Generation of DNA Fragments

Although fragments of DNA can be produced by mechanical shearing techniques, this is a haphazard process producing fragments that vary in size. In the early 1970s, it was recognized that certain microbes contain enzymes that cleave double-stranded DNA in or near a particular sequence of nucleotides. These enzymes restrict the entry of foreign DNA into bacterial cells and were therefore called restriction enzymes. They recognize a palindromic nucleotide sequence of DNA of between four and eight nucleotides in length (i.e., the same sequence of nucleotides occurring on the two complementary DNA strands when read in one direction of polarity, e.g., 5′ to 3′) (Table 4.2). The longer the nucleotide recognition sequence of the restriction enzyme, the less frequently that particular nucleotide sequence will occur by chance and therefore the larger the average size of the DNA fragments generated.

More than 300 different restriction enzymes have been isolated from various bacterial organisms.

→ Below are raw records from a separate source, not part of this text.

-- ==== Sys2Proof/Machine/Pump.lean ====
section
/-! DEFINITION. Starting what the queues hold (R64, R247): each queue in its order, as far as it goes; and the end of a logical
core (R74, R104, R473). -/
namespace Sys2Proof.Machine

/-- Starts one instruction of a logical core, the queues taken in the order of their codes. -/
def startOne (ci : Nat) (s : State) : Option State :=
  [startM, startT, startV, startX, startC, startK, startG, startF].findSome? fun f => f ci s

def startAll (ci : Nat) : Nat → State → State
  | 0, s => s
  | fuel + 1, s => match startOne ci s with
    | none => s
    | some s => startAll ci fuel s

/-- A HALT whose queues are empty ends the logical core. The last core to halt ends the
image, whose LOAD completes. -/
def coreEnd (ci : Nat) (s : State) : State :=
  match getL s ci with
  | none => s
  | some l =>
    if l.block = some .halt ∧ !l.stopped ∧ l.qs.all List.isEmpty then
      let s := setL ci { l with halted := true, block := none } s
      if s.lcores.all fun l => l.halted then imageEnd cOK 0 s else openTry s
    else s

/-- Starts everything of a logical core that can start now. -/
def pump (ci : Nat) (s : State) : State := coreEnd ci (startAll ci 256 (modL ci emptyDue s))

/-- Starts everything on the module that can start now. -/
def pumpAll (s : State) : State := (List.range s.lcores.length).foldl (fun s c => pump c s) s

/-- Takes the oldest started instruction with a property out of a queue, with what follows from its end. -/
def finishWhere (ci q : Nat) (p : QE → Bool) (s : State) : State :=
  match getL s ci with
  | none => s
  | some l =>
    match firstIdx p (queue l q) with
    | none => s
    | some i => pump ci (setL ci (dropEntry q i l) s)

/-- A started format D instruction with the operation code. -/
def startedOp (op : Nat) (e : QE) : Bool := e.started && match e.pl with
  | .ins c => c.op == op
  | _ => false

end Sys2Proof.Machine
end

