-- ==== Sys2Proof/Machine/FCRows.lean ====
section
/-! DEFINITION. The rows of the C and F queues, HALT and DETENT (R104, R115 to R124, R130, R132, R153, R393). -/
namespace Sys2Proof.Machine

/-- R101 for format Y: control bits that the instruction does not define are zero. -/
def yZero (n : Nat) (f : FmtY) : Bool := f.ctrl.toNat >>> n == 0
def reqY (q level : Nat) (f : FmtY) (undef : Bool) (regs : List (BitVec 6)) : Req := ⟨q, f.pred, f.pneg, undef, level, regs⟩
def reqF (level : Nat) (f : FmtA) (regs : List (BitVec 6)) : Req := ⟨qF, f.pred, f.pneg, false, level, regs⟩

/-- Places an entry in a queue at issue, when it has room. -/
def placeEntry (c q : Nat) (l : LCore) (pl : Payload) (s : State) : State :=
  if queueRoom l q then pump c (setL c (pushQ q (newEntry l pl) (nextWord l)) s) else s

/-- Places a wait at issue, when every queue it needs has room (R119, R123). -/
def placeWaitIn (c q : Nat) (l : LCore) (on : WaitOn) (mask : Nat) (s : State) : State :=
  match placeWait l q on mask with
  | some l => pump c (setL c l s)
  | none => s

/-! ### C queue (R117) -/

def execCsig (c : Fin 256) (f : FmtY) (s : State) : Out :=
  .next (seqIssue c (reqY qC 1 f (!yZero 0 f) [f.xa, f.xb])
    (fun l s =>
      let w := readX l f.xa
      if csigBad s w then programFault c qC l.pc cCATCH_RANGE s
      else placeEntry c qC l (.csig w ((readX l f.xb + f.imm.zeroExtend 64).truncate 32) f.qmask.toNat) s) s)

def execCwait (c : Fin 256) (f : FmtY) (s : State) : Out :=
  .next (seqIssue c (reqY qC 1 f (!yZero 0 f) [])
    (fun l s => placeWaitIn c qC l (.reach (f.imm.toNat % 128)) f.qmask.toNat s) s)

def execCset (c : Fin 256) (f : FmtY) (s : State) : Out :=
  .next (seqIssue c (reqY qC 1 f (!yZero 2 f) [f.xa])
    (fun l s => placeEntry c qC l
      (.cset (f.imm.toNat % 128) ((readX l f.xa).truncate 32) (f.ctrl.getLsbD 0) (f.ctrl.getLsbD 1)) s) s)

def execCread (c : Fin 256) (f : FmtY) (s : State) : Out :=
  .next (seqIssue c (reqY qC 1 f (!yZero 0 f) [f.xa])
    (fun l s => placeEntry c qC l (.cread f.xa.toNat (f.imm.toNat % 128)) s) s)

/-- Sends the signal at the head of the C queue once its condition holds (R67): to the die's own catch array, or in a packet
(R393). -/
def csigSend (ci : Nat) (s : State) : State :=
  match getL s ci with
  | none => s
  | some l =>
    if !coreRuns s l then s
    else match queue l qC with
      | [] => s
      | e :: _ =>
        match e.pl with
        | .csig w amount mask =>
          if !queuesDone l mask e.n then s
          else
            let s := setL ci (dropEntry qC 0 l) s
            let dest := if cwRemote w then cwMember w else ownId s
            let p := mkPacket s 0 dest 15 l.die s.fab.nextTag (.catchSig w amount)
            if !cwRemote w || forHere s p then pump ci (deliver p s)
            else match sendFrom l.die p s with
              | none => pump ci (unitFault ci qC e.pc cFAB_NOROUTE s)
              | some s =>
                let t : Txn := ⟨s.fab.nextTag, ci, e.n, false, e.pc⟩
                pump ci { s with fab := { s.fab with nextTag := (s.fab.nextTag + 1) % 65536, txns := s.fab.txns ++ [t] } }
        | _ => s

def execCsigSend (c : Fin 256) (s : State) : Out := .next (csigSend c s)

/-- A CWAIT whose catch is reached ends; with REARM the counter falls by the target (R118, R119). -/
def cwaitEnds (ci idx : Nat) (s : State) : State :=
  match getL s ci with
  | none => s
  | some l =>
    if !coreRuns s l then s
    else match reachedWait l idx with
      | none => s
      | some e =>
        let k := catchOf l idx
        let l := if k.rearm then setCatch idx { k with counter := k.counter - k.target } l else l
        pump ci (setL ci (endWait e.n l) s)

def execCwaitEnds (c : Fin 256) (idx : Fin 128) (s : State) : Out := .next (cwaitEnds c idx s)

/-! ### Signals that arrive (R92, R120 to R122, R375, R376, R393) -/

/-- A packet of the open step whose attempt this module has aborted (R376). -/
def pktStale (s : State) (p : Packet) : Bool :=
  stepIsOpen s && p.step.toNat == s.step.next % 65536 && decide (p.attempt.toNat < s.step.abortedBelow)

/-- Answers a packet of another module from a die, with the tag it came with. -/
def answerPkt (p : Packet) (die : Nat) (b : Body) (s : State) : State :=
  let k := mkPacket s 0 p.src p.srcDie.toNat die p.tag.toNat b
  if p.src = ownId s then deliver k s else sendOrDrop die k s

/-- Acknowledges the writes of other modules that have left the latch; each leaves its receive buffer (R401). -/
def heldAcks (s : State) : State :=
  let done := s.fab.heldIn.filter fun p => match p.body with
    | .write a data _ => !latHolds s a data.length
    | _ => true
  done.foldl (fun s p => match p.body with
    | .write a _ _ => answerPkt p (dieOfAddr a % 8) .writeAck (creditBack p s)
    | _ => s) { s with fab := { s.fab with heldIn := s.fab.heldIn.filter fun p => !done.contains p } }

/-- Adds to a catch when the image has the logical core. -/
def signalHere (w : Word) (amount : BitVec 32) (s : State) : State :=
  if cwLcore w < lcoreCount s then catchAdd (cwLcore w) (cwIndex w) amount s else s

def catchSignal (w : Word) (amount : BitVec 32) (s : State) : State :=
  let (p, s) := takeInbound (fun p => p.body == .catchSig w amount) s
  match p.filter fun p => p.src != ownId s with
  | none => signalHere w amount s
  | some p =>
    let die := dieOf s (cwLcore w)
    if pktStale s p then answerPkt p die .writeAck (addFld FAB_COUNT_STALE 1 s)
    else if lcoreCount s ≤ cwLcore w then answerPkt p die (.refusal cCATCH_RANGE 0) s
    else answerPkt p die .writeAck (signalHere w amount s)

def execCatchSignal (word : Word) (amount : BitVec 32) (s : State) : Out :=
  .next (ordered (fun p => p.body == .catchSig word amount) s (catchSignal word amount s))

/-- The signal of a remote CSIG at the offset that has no answer yet. -/
def sentSignal (ci offset : Nat) (s : State) : Option Txn :=
  s.fab.txns.find? fun t => t.lcore == ci && t.addr == offset && !t.read

/-- The refusal of the signal (R122). -/
def refusedSignal (ci offset : Nat) (s : State) (p : Packet) : Bool :=
  (sentSignal ci offset s).any fun t => p.tag.toNat == t.tag && p.body == .refusal cCATCH_RANGE 0

/-- CATCH_REFUSAL (R122): the logical core takes `CATCH_RANGE` as a fault of the CSIG at the offset. -/
def catchRefusal (ci offset : Nat) (s : State) : State :=
  match sentSignal ci offset s with
  | none => s
  | some t =>
    let (p, s) := takeInbound (refusedSignal ci offset s) s
    let s := match p with
      | some p => ackOwe (dieOf s ci) p (flowAck 0 (dieOf s ci) p.src.toNat 1 s)
      | none => s
    programFault ci qC offset cCATCH_RANGE (txnTake t.tag s)

def execCatchRefusal (c : Fin 256) (offset : Nat) (s : State) : Out :=
  .next (ordered (refusedSignal c offset s) s (catchRefusal c offset s))

/-! ### F queue (R104, R123, R124) -/

def execFwait (c : Fin 256) (f : FmtY) (s : State) : Out :=
  .next (seqIssue c (reqY qF 2 f (!yZero 0 f) [f.xa])
    (fun l s => placeWaitIn c qF l (.time (readX l f.xa + f.imm.zeroExtend 64)) f.qmask.toNat s) s)

def execFnow (c : Fin 256) (f : FmtA) (s : State) : Out :=
  .next (seqIssue c (reqF 2 f [f.xd]) (fun l s => placeEntry c qF l (.fnow f.xd.toNat) s) s)

/-- The FWAIT with issue number `n` ends. -/
def fwaitEnd (ci n : Nat) (s : State) : State :=
  match getL s ci with
  | none => s
  | some l => if coreRuns s l && (reachedTimes s l).any (fun e => e.n == n) then pump ci (setL ci (endWait n l) s) else s

/-- STEP.OPEN: what it saves stands at its place in program order (R73), its stream positions as the DRAINs issued before it leave
them (`streamMoved`); the F queue checks it (R614). -/
def execStepOpen (c : Fin 256) (f : FmtA) (s : State) : Out :=
  .next (seqIssue c (reqF 2 f [f.xa, f.xb])
    (fun l s =>
      let sv : Saved := ⟨l.x, l.p, l.d, l.hingeIssued, l.streams, l.pc + 8⟩
      placeEntry c qF l (.stepOpen (readX l f.xa) (readX l f.xb) f.imm.toNat sv) s) s)

/-- STEP.COMMIT (R130): a detent of all nine queues, which empties the keyrings. -/
def execStepCommit (c : Fin 256) (f : FmtA) (s : State) : Out :=
  .next (seqIssue c (reqF 2 f [f.xa])
    (fun l s =>
      if queueRoom l qF then
        let l' := { mmFold l with closing := true, block := some (.commit l.seq), emptyAt := l.emptyAt ++ [l.seq] }
        pump c (setL c (pushQ qF (newEntry l (.stepCommit (readX l f.xa))) (nextWord l')) s)
      else s) s)

/-! ### HALT and DETENT -/

/-- The logical core has a step open in program order (R132): the last step instruction issued is a STEP.OPEN. -/
def stepOpenIssued (l : LCore) : Bool :=
  match (queue l qF).reverse.findSome? (fun e => match e.pl with
    | .stepOpen _ _ _ _ => some true
    | .stepCommit _ => some false
    | _ => none) with
  | some b => b
  | none => l.inStep

def execHalt (c : Fin 256) (f : FmtA) (s : State) : Out :=
  .next (seqIssue c (reqA f false [])
    (fun l s =>
      if stepOpenIssued l then programFault c qS l.pc cSTEP_SEQUENCE s
      else pump c (setL c { nextWord (mmFold l) with block := some .halt } s)) s)

def execDetent (c : Fin 256) (f : FmtY) (s : State) : Out :=
  .next (seqIssue c (reqY qS 1 f (!yZero 0 f) [f.xa])
    (fun l s =>
      let l' := if f.qmask.toNat.testBit qM then mmFold l else l
      let l' := { l' with block := some (.detent f.qmask.toNat l.seq ((readX l f.xa).toNat % 2 ^ 48)), emptyAt := l.emptyAt ++ [l.seq] }
      pump c (setL c (nextWord l') s)) s)

/-- SCALAR_LOAD_RETURN (R100): the oldest load of the S queue writes its register; one that met an uncorrectable error does not return
(R275). -/
def loadReturn (ci : Nat) (s : State) : State :=
  match getL s ci with
  | none => s
  | some l =>
    match firstIdx (fun e : QE => (writesReg e.pl).isSome && e.err.isNone) (queue l qS) with
    | none => s
    | some i =>
      match (queue l qS)[i]?.map QE.pl with
      | some (Payload.load xd v) => pump ci (setL ci (writeX (BitVec.ofNat 6 xd) v (dropEntry qS i l)) s)
      | _ => s

def execScalarLoadReturn (c : Fin 256) (s : State) : Out := .next (loadReturn c s)

/-- An instruction of the side could start but for the scratch port: the side has a ready access (R245). -/
def sideReady (ci : Nat) (xfer : Bool) (s : State) : Bool :=
  (if xfer then [startX, startK, startG] else [startM, startT, startV]).any fun f => (f ci s).isSome

/-- PORT_TURN_PASS (R245): the scratch port passes to the other side when that side has a ready access. -/
def portPass (phys : Nat) (s : State) : State :=
  let ci := firstIdx (fun l : LCore => l.phys == phys && l.resident) s.lcores
  match ci.bind (getL s ·), ci with
  | some l, some ci =>
    let other := !(getP s phys).xferSide
    let t := modP l.phys (fun p => { p with xferSide := other }) s
    if sideReady ci other t then pump ci t else s
  | _, _ => s

def execPortTurnPass (phys : Fin 256) (s : State) : Out := .next (portPass phys s)

end Sys2Proof.Machine
end

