-- ==== Sys2Proof/Machine/StepRows.lean ====
section
/-! DEFINITION. Votes, commits, aborts and repeats of a step (R53 to R58, R129 to R131, R305, R321 to R327, R398, R406, R407, R434 to
R442, R474, R475, R510), and the latch and snapshot rows (R397 to R424). -/
namespace Sys2Proof.Machine

/-! ### Messages -/

/-- It came as a flooded message. -/
def wasFlooded (s : State) (c : Ctl) : Bool :=
  s.fab.inbound.any fun p => p.body == .control c && p.tag.toNat == floodTag

/-- A message for the open step and attempt of this module. -/
def msgNow (s : State) (step : Word) (attempt : BitVec 8) : Bool :=
  step.toNat == s.step.next && attempt.toNat == s.step.attempt

/-- Floods a designation, which this module then knows. -/
def desigFlood (c : Ctl) (s : State) : State := floodCtl c { s with fab := { s.fab with seenDesig := c :: s.fab.seenDesig } }

/-- The acting root sends a designation: the root down the tree, the deputy on every port (R441). -/
def designate (c : Ctl) (s : State) : State := if isRoot s then sendChildren c s else desigFlood c s

/-- A designation goes on: down the tree, or on every port when it was flooded. -/
def passOn (c : Ctl) (s : State) : State := if wasFlooded s c then desigFlood c (takeCtl c s) else sendChildren c (takeCtl c s)

/-- Another copy of a flooded designation: like every flooded message it is passed on and acted on once (R322, R441; DEDUCED, assumption
91). -/
def desigSeen (s : State) (c : Ctl) : Bool := wasFlooded s c && s.fab.seenDesig.contains c

/-- What a designation does where it arrives for the first time; another copy is taken and dropped. -/
def desigOnce (c : Ctl) (s t : State) : State := if desigSeen s c then takeCtl c s else t

/-! ### Posts (R474) -/

/-- The committed value of the image's consumption index; 0 without a post ring. -/
def consumed (s : State) (i : Image) : Nat := if i.postN = 0 then 0 else (latchMem s).readN i.consumedAddr 8

/-- Writes the waiting POSTs that the committed consumption index leaves room for, in order. -/
def postWrite (s : State) : State :=
  match s.img with
  | none => s
  | some i =>
    i.posts.foldl (fun s p =>
      match p.idx, s.img, jFind s p.q p.seq with
      | none, some i, some (_, e) =>
        if i.postCount < consumed s i + i.postN then
          let ps := i.posts.map fun x => if x = p then { x with idx := some i.postCount } else x
          let s := hbmPut (i.postBase + i.postCount % i.postN * 128) (tBytes e.t) s
          { s with img := some { i with posts := ps, postCount := i.postCount + 1 } }
        else s
      | _, _, _ => s) s

/-- After a commit: every POST below the consumption index completes, and waiting ones take the room (R474). -/
def postsCommit (s : State) : State :=
  match s.img with
  | none => s
  | some i =>
    let c := consumed s i
    let done := i.posts.filter fun p => match p.idx with
      | some n => decide (n < c)
      | none => false
    let s := done.foldl (fun s p => completeTicket p.q p.seq cOK 0 false s) s
    let s := match s.img with
      | some i => { s with img := some { i with posts := i.posts.filter fun p => !done.contains p } }
      | none => s
    postWrite s

/-! ### Opening after a commit (R93, R129, R510, R513, R515) -/

/-- A committed change set whose apply point is the commit of a step before the next one holds the gap until it is applied or
abandoned. -/
def csHolds (s : State) : Bool := match s.kpr.cs.bind (·.commit) with
  | some (_, n, waits) => waits && decide (n < s.step.next)
  | none => false
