/-- The checks of R83 in their order, and what they let through. -/
def loadPlan (s : State) (q : Nat) (seq : Word) (t : Ticket) : Except Code Plan :=
  let a := tArgAddr t
  let m := s.mem
  if !loadFormat m a (tArgBytes t) then .error cLOAD_FORMAT
  else if sha256 (m.bytes (a + 0x200) (imgBytes m a - 0x200)) ≠ m.bytes (a + 0x40) 32 then .error cLOAD_HASH
  else if fld s CAPS_A_DAMIM_LEVEL < imgLevelAt m a then .error cLOAD_LEVEL
  else if !loadCaps s m a then .error cLOAD_CAPS
  else
    let ss := sects m a
    match sectOf 3 ss, sectOf 2 ss with
    | some rx, some px =>
      let rs := (regionsAt m (a + rx.off) rx.len).map (·.1)
      if !loadRegions s m a rx || !loadRings s t rs ss then .error cLOAD_REGION
      else
        let n := imgCores m a
        let ps := (List.range n).map (placeAt m (a + px.off) ss)
        let ok := ps.filterMap id
        let prefs := ok.map (·.1)
        let tree := if imgLevelAt m a = 2 then treeAt s (loadData m a ss) (imgTree m a) rs else some ([], 2)
        if px.len ≠ 8 * n ∨ ok.length ≠ n ∨ prefs.eraseDups.length ≠ n ∨ 64 < (ok.filter fun e => e.2.1).length then .error cLOAD_PLACEMENT
        else match tree with
          | none => .error cLOAD_PLACEMENT
          | some (ms, f) =>
            let (layers, cap) := routingAt m a (sectOf 5 ss)
            let i : Image := { level := imgLevelAt m a, loopImage := m.readN (a + 9) 1 == 1, lcores := n, hash := m.bytes (a + 0x40) 32,
                               regions := rs, stepTree := ms, fanout := f, streamKeys := keysAt m a (sectOf 5 ss), layers := layers,
                               q := q, seq := seq, twin := none, postBase := tResAddr t, postN := tResBytes t,
                               consumedAddr := tConsumed t, posts := [], postCount := 0, stopReq := none, faultPend := none }
            let s' := { s with img := some i }
            let ls := (enumFrom 0 ok).map fun e =>
              coreAtEntry s' e.1 e.2.1 e.2.1 e.2.2.1 e.2.2.2.1 e.2.2.2.2 (streamOffsets i)
            match placeCores s ls with
            | some ls => .ok ⟨i, ls, cap, ss, a⟩
            | none => .error cLOAD_PLACEMENT
    | _, _ => .error cLOAD_FORMAT

/-! ### Restore (R425 to R427) -/

/-- Position of one stream after a restore, and whether it was realigned; none where it rejects the snapshot (R415, R426). -/
def restoreStream (k : StreamKey) (version : Nat) (cursor p : Word) : Option (Word × Bool) :=
  let e := cursor * BitVec.ofNat 64 k.draws + k.offset
  if version = 1 then some (if k.draws = 0 then k.offset else e, false)
  else if k.draws = 0 then some (p, false)
  else
    let d := (p - e).toInt
    if d = 0 then some (p, false) else if d.natAbs < k.draws then some (e, true) else none

/-- Every stream of every logical core: positions by logical core and the streams realigned; none where one rejects. -/
def restoreStreams (i : Image) (x : Snap) : Option (List (SMap Word) × List (Nat × Nat)) :=
  let r := (List.range i.lcores).map fun c => (enumFrom 0 i.streamKeys).map fun k =>
    (k.1, restoreStream k.2 x.version x.cursor (smGet (fun _ => 0) (x.streams.getD c []) k.1))
  if r.any fun c => c.any fun k => k.2.isNone then none
  else some (r.map fun c => c.foldl (fun m k => smSet (fun _ => 0) m k.1 ((k.2.map (·.1)).getD 0)) [],
    (enumFrom 0 r).flatMap fun c => c.2.filterMap fun k => if (k.2.map (·.2)).getD false then some (c.1, k.1) else none)

/-- A snapshot that passed its checks: itself, the stream positions, and the streams realigned. -/
abbrev Restored := Snap × List (SMap Word) × List (Nat × Nat)
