-- ==== Sys2Proof/Machine/KGRows.lean ====
section
/-! DEFINITION. The rows of the K and G queues (R104, R108, R303, R304, R336, R342, R350, R354, R355). -/
namespace Sys2Proof.Machine

def execKroute (c : Fin 256) (f : FmtD) (s : State) : Out :=
  .next (issueD c f (dspec qK 0 2 f (!ctrlZero 1 f) [f.xa] [f.dA, f.dC, f.dD]) plainD s)

/-- KSEND with DIR 0; dC is used when CLOSE is 1. -/
def execKsendDispatch (c : Fin 256) (f : FmtD) (s : State) : Out :=
  .next (issueD c f { dspec qK 1 2 f false [f.xa, f.xb] ([f.dA, f.dB] ++ if f.ctrl.getLsbD 1 then [f.dC] else []) with
    ctrl := putBits f.ctrl.toNat 0 1 0 } plainD s)

/-- KSEND with DIR 1: x[xb], dC, CLOSE and FIRST_RECORD are ignored (R350). -/
def execKsendAnswer (c : Fin 256) (f : FmtD) (s : State) : Out :=
  .next (issueD c f { dspec qK 1 2 f false [] [f.dA, f.dB] with ctrl := putBits f.ctrl.toNat 0 1 1 } plainD s)

def execKcomb (c : Fin 256) (f : FmtD) (s : State) : Out :=
  .next (issueD c f (dspec qK 2 2 f (bits f.ctrl.toNat 0 2 != 0) [f.xa] [f.dD]) plainD s)

def execKepoch (c : Fin 256) (f : FmtD) (s : State) : Out :=
  .next (issueD c f (dspec qK 3 2 f (!ctrlZero 0 f) [f.xa] []) plainD s)

/-- A packet that a KSEND of logical core `c` sent. -/
def ksendPkt (s : State) (c : Nat) (p : Packet) : Bool := p.cls == 2 && p.src == ownId s && p.tag.toNat == c

/-- A packet of a logical core has not left its die: it waits at a port of the die, or to be resolved (R342, R344). -/
def ksendLeft (s : State) (c : Nat) : Bool :=
  let die := dieOf s c
  let ports := [2 * die, 2 * die + 1].map (getPort s)
  !(ports.any (fun q => (q.txq ++ (q.cur.map (·.1)).toList).any (ksendPkt s c)) ||
    s.fab.inbound.any fun p => ksendPkt s c p && p.destDie == 14)

/-- KSEND_COMPLETE (R342): every packet has left the die, and every header written stands in HBM. -/
def execKsendComplete (c : Fin 256) (s : State) : Out :=
  .next (finishWhere c qK (fun e => startedOp 1 e && ksendLeft s c && match e.pl with
    | .ins k => !(kWrites s k).any fun w => latHolds s w.1 w.2
    | _ => false) s)

/-- The started K instruction at the head of a logical core's queue. -/
def kHead (s : State) (ci op : Nat) : Option (QE × CapD) :=
  match getL s ci with
  | none => none
  | some l => if !coreRuns s l then none else match queue l qK with
    | [] => none
    | e :: _ => match e.pl with
      | .ins c => if e.started && c.op == op then some (e, c) else none
      | _ => none

def execKcombResumes (c : Fin 256) (s : State) : Out :=
  .next (match kHead s c 2 with
    | none => s
    | some (e, k) => if kcombReady s k then pump c (kcombDo c 0 e k s) else s)

/-- KEPOCH_COMPLETE (R355): the epoch's advance stands in HBM and every record of the epoch before is drained. -/
def execKepochComplete (c : Fin 256) (s : State) : Out :=
  .next (match kHead s c 3 with
    | none => s
    | some (_, k) => if kepochDrained s k && !(kWrites s k).any (fun w => latHolds s w.1 w.2)
        then pump c (modL c (dropEntry qK 0) s) else s)

def execGred (c : Fin 256) (f : FmtD) (s : State) : Out :=
  .next (issueD c f (dspec qG 0 2 f false [f.xa, f.xb] [f.dA, f.dD]) plainD s)

def execGallg (c : Fin 256) (f : FmtD) (s : State) : Out :=
  .next (issueD c f (dspec qG 1 1 f (!ctrlZero 0 f) [f.xb] [f.dA, f.dD]) plainD s)

def execGbcast (c : Fin 256) (f : FmtD) (s : State) : Out :=
  .next (issueD c f (dspec qG 2 1 f (!ctrlZero 0 f) [f.xa, f.xb] [f.dA]) plainD s)

/-- The G operation at the head of a logical core's queue whose launch time is reached (R47, R108). -/
def launchDue (s : State) (ci : Nat) : Option (LCore × QE × CapD) :=
  match getL s ci with
  | none => none
  | some l => if !coreRuns s l then none else match queue l qG with
    | [] => none
    | e :: _ => match e.pl with
      | .ins c => if e.checked && !e.started && timeReached s l.die c.xb then some (l, e, c) else none
      | _ => none

def collectiveLaunch (ci : Nat) (s : State) : State :=
  match launchDue s ci with
  | none => s
  | some (l, e, c) => match gStart ci l e c s with
    | none => s
    | some s => pump ci s

/-! ### The end of a GRED (R304, R305) -/

/-- Every packet of a share has its result, and no write of one is held by the latch. -/
def shareDone (s : State) (h : Share) : Bool :=
  (List.range (sharePackets h.dA)).all (fun i => h.done.contains (h.first + i)) &&
  (let e := extent h.dD; !(decide (0 < e.2) && latHolds s e.1 e.2))

/-- The oldest GRED of a logical core whose share is reduced. -/
def gredReady (s : State) (ci : Nat) (l : LCore) : Option (GredOut × Bucket × Share) :=
  l.greds.findSome? fun g => match getBucket s g.bucket with
    | none => none
    | some b => (b.launched.find? fun h => h.n == g.n && h.lcore == ci && shareDone s h).map fun h => (g, b, h)

/-- BUCKET_DONE (R304): the status word is written and the catch signalled once every share of a bucket is complete. -/
def bucketDone (id : BitVec 32) (s : State) : State :=
  match getBucket s id with
  | none => s
  | some b =>
    if b.done || b.failed || !bucketLaunched b || b.launched.any (fun h => !h.complete) then s
    else
      let s := modBucket id (fun b => { b with done := true }) s
      let s := if b.statusAddr = 0 then s
        else memPut b.statusAddr (leBytes 8 (1 + (if b.nonfinite then 2 else 0) + 256 * (s.step.attempt % 256))) s
      catchAdd (cwLcore b.catchWord) (cwIndex b.catchWord) 1 s

def execGredComplete (c : Fin 256) (s : State) : Out :=
  .next (match getL s c with
    | none => s
    | some l => match gredReady s c l with
      | none => s
      | some (g, b, h) =>
        let s := modShare b.id h.n h.lcore (fun h => { h with complete := true }) s
        let s := setL c { l with greds := l.greds.filter fun x => x != g } s
        pump c (bucketDone b.id s))

end Sys2Proof.Machine
end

Restriction endonucleases are named according to the organism from which they are derived (e.g., EcoRI is from Escherichia coli and was the first restriction enzyme isolated from that organism).

The complementary pairing of bases in the DNA molecule means that cleavage of double-stranded DNA by a restriction endonuclease always creates double-stranded breaks, which, depending on the cleavage points of the particular restriction enzyme used, results in either a staggered or a blunt end (Figure 4.2).

FIGURE 4.2 The staggered and blunt ends generated by restriction digest of double-stranded DNA by EcoRI and SmaI. Sites of cleavage of the DNA strands are indicated by arrows.

Digestion of DNA from a specific source with a particular restriction enzyme will produce the same reproducible collection of DNA fragments each time the process is carried out.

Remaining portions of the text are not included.